* _About this task_:
Line by line, copy the data below exactly.

Entries taken from a collection
————————

-- ==== Sys2Proof/Config.lean ====
section
/-! DEFINITION. What an implementation fixes: the parameters of rule R6 and the shape of a token table.

`outCap`, `nMax` and `accW` are fixed by the spec. `HIST_CAP`, `LIT_TABLE`, `MATCH_TABLE`, `HIST_INIT` and
`UNDERRUN_POLICY` are OPEN in rule R6, so they are fields of `Config`, which the state carries and no step changes: every
statement about all states is a statement about every value of them (assumptions 1 and 2). The reference tables, the
constraints of rule R7 and the defaults stand in Decode.lean. -/

namespace Sys2Proof

/-- `OUT_CAP`: the capacity of the output staging buffer (rule R6). -/
def outCap : Nat := 65536

/-- `N_MAX`: the largest `n` a `get_bits(n)` may ask for (rules R6, R131). -/
def nMax : Nat := 24

/-- `ACC_W`: the width of the BitReader accumulator in bits (rule R6). -/
def accW : Nat := 32

/-- One Token record of a table (rule R140): the bit pattern includes its two leading bits. -/
structure Token where
  prefixLen : Nat
  prefixCode : Nat
  valueBits : Nat
  base : Nat
deriving DecidableEq, Repr

/-- `TBL_SEL` (rule R25): 0 the match table, 1 the literal table. -/
inductive TableSel where
  | matchTable
  | literalTable
deriving DecidableEq, Repr

/-- `UNDERRUN_POLICY` (rule R266): what the host does when a multipart frame produces fewer bytes than it declared. -/
inductive UnderrunPolicy where
  | fail
  | short
deriving DecidableEq, Repr

/-- `HIST_INIT` (rule R6): any content of the ring, as plain data: the byte listed for an address, `fill` elsewhere. -/
structure HistInit where
  fill : Byte
  cells : List (Nat × Byte)
deriving DecidableEq, Repr

/-- The parameters rule R6 leaves OPEN. `histCap` must be at least 1, and the tables must meet rule R7
(`Config.tablesLegal`); `Machine.State.Inv` says so. -/
structure Config where
  histCap : Nat
  litTable : List Token
  matchTable : List Token
  histInit : HistInit
  underrun : UnderrunPolicy
deriving DecidableEq, Repr

end Sys2Proof
end

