-- ==== Sys2Proof/Machine/Literal.lean ====
section
/-! DEFINITION. The literal tokens: `LIT8` (rule R226), any entry of a literal table (rule R228), and the 25 entries of
the reference table.

A token's meaning starts after the fetch has read its bits (Machine/Fetch.lean), so the `BitstreamExhausted` that
these rules name is raised by the fetch. -/

namespace Sys2Proof.Machine

/-- `LIT8 v` (rule R226): emit the byte. -/
def execLit8 (v : BitVec 8) (s : State) : Outcome :=
  outcomeOf (emitAndLoop [v] { s with state := .literal })

/-- Entry `k` of the reference literal table. -/
def litEntry (k : Nat) : Token := refLitTable.getD k ⟨0, 0, 0, 0⟩

/-- The registers after a walk that found `e` (rules R25, R142, R225). -/
def State.walked (s : State) (t : TableSel) (e : Token) : State :=
  { s with state := .decodeToken, tblSel := t, pfx := e.prefixCode, pfxLen := e.prefixLen }

/-- A literal-table token (rules R145, R228): emit the entry's base, with no extra bits. -/
def literalToken (e : Token) (s : State) : Outcome :=
  outcomeOf (emitAndLoop [BitVec.ofNat 8 e.base] (s.walked .literalTable e))

/-- `LITC 0x00` (rules R150, R228). -/
def execLitc00 (s : State) : Outcome := literalToken (litEntry 0) s

/-- `LITC 0x01` (rules R151, R228). -/
def execLitc01 (s : State) : Outcome := literalToken (litEntry 1) s

/-- `LITC 0x02` (rules R152, R228). -/
def execLitc02 (s : State) : Outcome := literalToken (litEntry 2) s

/-- `LITC 0x03` (rules R153, R228). -/
def execLitc03 (s : State) : Outcome := literalToken (litEntry 3) s

/-- `LITC 0xFF` (rules R154, R228). -/
def execLitcFF (s : State) : Outcome := literalToken (litEntry 4) s

/-- `LITC 0x04` (rules R155, R228). -/
def execLitc04 (s : State) : Outcome := literalToken (litEntry 5) s

/-- `LITC 0x05` (rules R156, R228). -/
def execLitc05 (s : State) : Outcome := literalToken (litEntry 6) s

/-- `LITC 0x06` (rules R157, R228). -/
def execLitc06 (s : State) : Outcome := literalToken (litEntry 7) s

/-- `LITC 0x07` (rules R158, R228). -/
def execLitc07 (s : State) : Outcome := literalToken (litEntry 8) s

/-- `LITC 0x08` (rules R159, R228). -/
def execLitc08 (s : State) : Outcome := literalToken (litEntry 9) s

/-- `LITC 0x09` (rules R160, R228). -/
def execLitc09 (s : State) : Outcome := literalToken (litEntry 10) s

/-- `LITC 0x0A` (rules R161, R228). -/
def execLitc0A (s : State) : Outcome := literalToken (litEntry 11) s

/-- `LITC 0x0B` (rules R162, R228). -/
def execLitc0B (s : State) : Outcome := literalToken (litEntry 12) s

/-- `LITC 0x3A` (rules R163, R228). -/
def execLitc3A (s : State) : Outcome := literalToken (litEntry 13) s

/-- `LITC 0x3B` (rules R164, R228). -/
def execLitc3B (s : State) : Outcome := literalToken (litEntry 14) s

/-- `LITC 0x3C` (rules R165, R228). -/
def execLitc3C (s : State) : Outcome := literalToken (litEntry 15) s

/-- `LITC 0x3D` (rules R166, R228). -/
def execLitc3D (s : State) : Outcome := literalToken (litEntry 16) s

/-- `LITC 0x3E` (rules R167, R228). -/
def execLitc3E (s : State) : Outcome := literalToken (litEntry 17) s

/-- `LITC 0x3F` (rules R168, R228). -/
def execLitc3F (s : State) : Outcome := literalToken (litEntry 18) s

/-- `LITC 0x40` (rules R169, R228). -/
def execLitc40 (s : State) : Outcome := literalToken (litEntry 19) s

/-- `LITC 0x80` (rules R170, R228). -/
def execLitc80 (s : State) : Outcome := literalToken (litEntry 20) s

/-- `LITC 0x0C` (rules R171, R228). -/
def execLitc0C (s : State) : Outcome := literalToken (litEntry 21) s

/-- `LITC 0x38` (rules R172, R228). -/
def execLitc38 (s : State) : Outcome := literalToken (litEntry 22) s

/-- `LITC 0x39` (rules R173, R228). -/
def execLitc39 (s : State) : Outcome := literalToken (litEntry 23) s

/-- `LITC 0x66` (rules R174, R228). -/
def execLitc66 (s : State) : Outcome := literalToken (litEntry 24) s

end Sys2Proof.Machine
end

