-- ==== Sys2Proof/Machine/Core.lean ====
section
/-! DEFINITION. The machine as the host runs it. -/

def Sys2Proof.core : Host.Core := { State := Sys2Proof.Machine.State, Fault := Sys2Proof.Machine.Fault, Refusal := Sys2Proof.Machine.Refusal, step := Sys2Proof.Machine.step, reset := Sys2Proof.Machine.State.reset }
end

————————

* _Solution below_:
-- ==== Sys2Proof/Config.lean ====
section
/-! DEFINITION. What an implementation fixes: the parameters of rule R6 and the shape of a token table.

`outCap`, `nMax` and `accW` are fixed by the spec. `HIST_CAP`, `LIT_TABLE`, `MATCH_TABLE`, `HIST_INIT` and
`UNDERRUN_POLICY` are OPEN in rule R6, so they are fields of `Config`, which the state carries and no step changes: every
statement about all states is a statement about every value of them (assumptions 1 and 2). The reference tables, the
constraints of rule R7 and the defaults stand in Decode.lean. -/

namespace Sys2Proof

/-- `OUT_CAP`: the capacity of the output staging buffer (rule R6). -/
def outCap : Nat := 65536

/-- `N_MAX`: the largest `n` a `get_bits(n)` may ask for (rules R6, R131). -/
def nMax : Nat := 24

/-- `ACC_W`: the width of the BitReader accumulator in bits (rule R6). -/
def accW : Nat := 32

/-- One Token record of a table (rule R140): the bit pattern includes its two leading bits. -/
structure Token where
  prefixLen : Nat
  prefixCode : Nat
  valueBits : Nat
  base : Nat
deriving DecidableEq, Repr

/-- `TBL_SEL` (rule R25): 0 the match table, 1 the literal table. -/
inductive TableSel where
  | matchTable
  | literalTable
deriving DecidableEq, Repr

/-- `UNDERRUN_POLICY` (rule R266): what the host does when a multipart frame produces fewer bytes than it declared. -/
inductive UnderrunPolicy where
  | fail
  | short
deriving DecidableEq, Repr

/-- `HIST_INIT` (rule R6): any content of the ring, as plain data: the byte listed for an address, `fill` elsewhere. -/
structure HistInit where
  fill : Byte
  cells : List (Nat × Byte)
deriving DecidableEq, Repr

/-- The parameters rule R6 leaves OPEN. `histCap` must be at least 1, and the tables must meet rule R7
(`Config.tablesLegal`); `Machine.State.Inv` says so. -/
structure Config where
  histCap : Nat
  litTable : List Token
  matchTable : List Token
  histInit : HistInit
  underrun : UnderrunPolicy
deriving DecidableEq, Repr

end Sys2Proof
end

-- ==== Sys2Proof/Machine/Literal.lean ====
section
/-! DEFINITION. The literal tokens: `LIT8` (rule R226), any entry of a literal table (rule R228), and the 25 entries of
the reference table.

A token's meaning starts after the fetch has read its bits (Machine/Fetch.lean), so the `BitstreamExhausted` that
these rules name is raised by the fetch. -/

namespace Sys2Proof.Machine

/-- `LIT8 v` (rule R226): emit the byte. -/
def execLit8 (v : BitVec 8) (s : State) : Outcome :=
  outcomeOf (emitAndLoop [v] { s with state := .literal })

/-- Entry `k` of the reference literal table. -/
def litEntry (k : Nat) : Token := refLitTable.getD k ⟨0, 0, 0, 0⟩

/-- The registers after a walk that found `e` (rules R25, R142, R225). -/
def State.walked (s : State) (t : TableSel) (e : Token) : State :=
  { s with state := .decodeToken, tblSel := t, pfx := e.prefixCode, pfxLen := e.prefixLen }

/-- A literal-table token (rules R145, R228): emit the entry's base, with no extra bits. -/
def literalToken (e : Token) (s : State) : Outcome :=
  outcomeOf (emitAndLoop [BitVec.ofNat 8 e.base] (s.walked .literalTable e))

/-- `LITC 0x00` (rules R150, R228). -/
def execLitc00 (s : State) : Outcome := literalToken (litEntry 0) s

/-- `LITC 0x01` (rules R151, R228). -/
def execLitc01 (s : State) : Outcome := literalToken (litEntry 1) s

/-- `LITC 0x02` (rules R152, R228). -/
def execLitc02 (s : State) : Outcome := literalToken (litEntry 2) s

/-- `LITC 0x03` (rules R153, R228). -/
def execLitc03 (s : State) : Outcome := literalToken (litEntry 3) s

/-- `LITC 0xFF` (rules R154, R228). -/
def execLitcFF (s : State) : Outcome := literalToken (litEntry 4) s

/-- `LITC 0x04` (rules R155, R228). -/
def execLitc04 (s : State) : Outcome := literalToken (litEntry 5) s

/-- `LITC 0x05` (rules R156, R228). -/
def execLitc05 (s : State) : Outcome := literalToken (litEntry 6) s

/-- `LITC 0x06` (rules R157, R228). -/
def execLitc06 (s : State) : Outcome := literalToken (litEntry 7) s

/-- `LITC 0x07` (rules R158, R228). -/
def execLitc07 (s : State) : Outcome := literalToken (litEntry 8) s

/-- `LITC 0x08` (rules R159, R228). -/
def execLitc08 (s : State) : Outcome := literalToken (litEntry 9) s

/-- `LITC 0x09` (rules R160, R228). -/
def execLitc09 (s : State) : Outcome := literalToken (litEntry 10) s

/-- `LITC 0x0A` (rules R161, R228). -/
def execLitc0A (s : State) : Outcome := literalToken (litEntry 11) s

/-- `LITC 0x0B` (rules R162, R228). -/
def execLitc0B (s : State) : Outcome := literalToken (litEntry 12) s

/-- `LITC 0x3A` (rules R163, R228). -/
def execLitc3A (s : State) : Outcome := literalToken (litEntry 13) s

/-- `LITC 0x3B` (rules R164, R228). -/
def execLitc3B (s : State) : Outcome := literalToken (litEntry 14) s

/-- `LITC 0x3C` (rules R165, R228). -/
def execLitc3C (s : State) : Outcome := literalToken (litEntry 15) s

/-- `LITC 0x3D` (rules R166, R228). -/
def execLitc3D (s : State) : Outcome := literalToken (litEntry 16) s

/-- `LITC 0x3E` (rules R167, R228). -/
def execLitc3E (s : State) : Outcome := literalToken (litEntry 17) s

/-- `LITC 0x3F` (rules R168, R228). -/
def execLitc3F (s : State) : Outcome := literalToken (litEntry 18) s

/-- `LITC 0x40` (rules R169, R228). -/
def execLitc40 (s : State) : Outcome := literalToken (litEntry 19) s

/-- `LITC 0x80` (rules R170, R228). -/
def execLitc80 (s : State) : Outcome := literalToken (litEntry 20) s

/-- `LITC 0x0C` (rules R171, R228). -/
def execLitc0C (s : State) : Outcome := literalToken (litEntry 21) s

/-- `LITC 0x38` (rules R172, R228). -/
def execLitc38 (s : State) : Outcome := literalToken (litEntry 22) s

/-- `LITC 0x39` (rules R173, R228). -/
def execLitc39 (s : State) : Outcome := literalToken (litEntry 23) s

/-- `LITC 0x66` (rules R174, R228). -/
def execLitc66 (s : State) : Outcome := literalToken (litEntry 24) s

end Sys2Proof.Machine
end

-- ==== Sys2Proof/Machine/Core.lean ====
section
/-! DEFINITION. The machine as the host runs it. -/

def Sys2Proof.core : Host.Core := { State := Sys2Proof.Machine.State, Fault := Sys2Proof.Machine.Fault, Refusal := Sys2Proof.Machine.Refusal, step := Sys2Proof.Machine.step, reset := Sys2Proof.Machine.State.reset }
end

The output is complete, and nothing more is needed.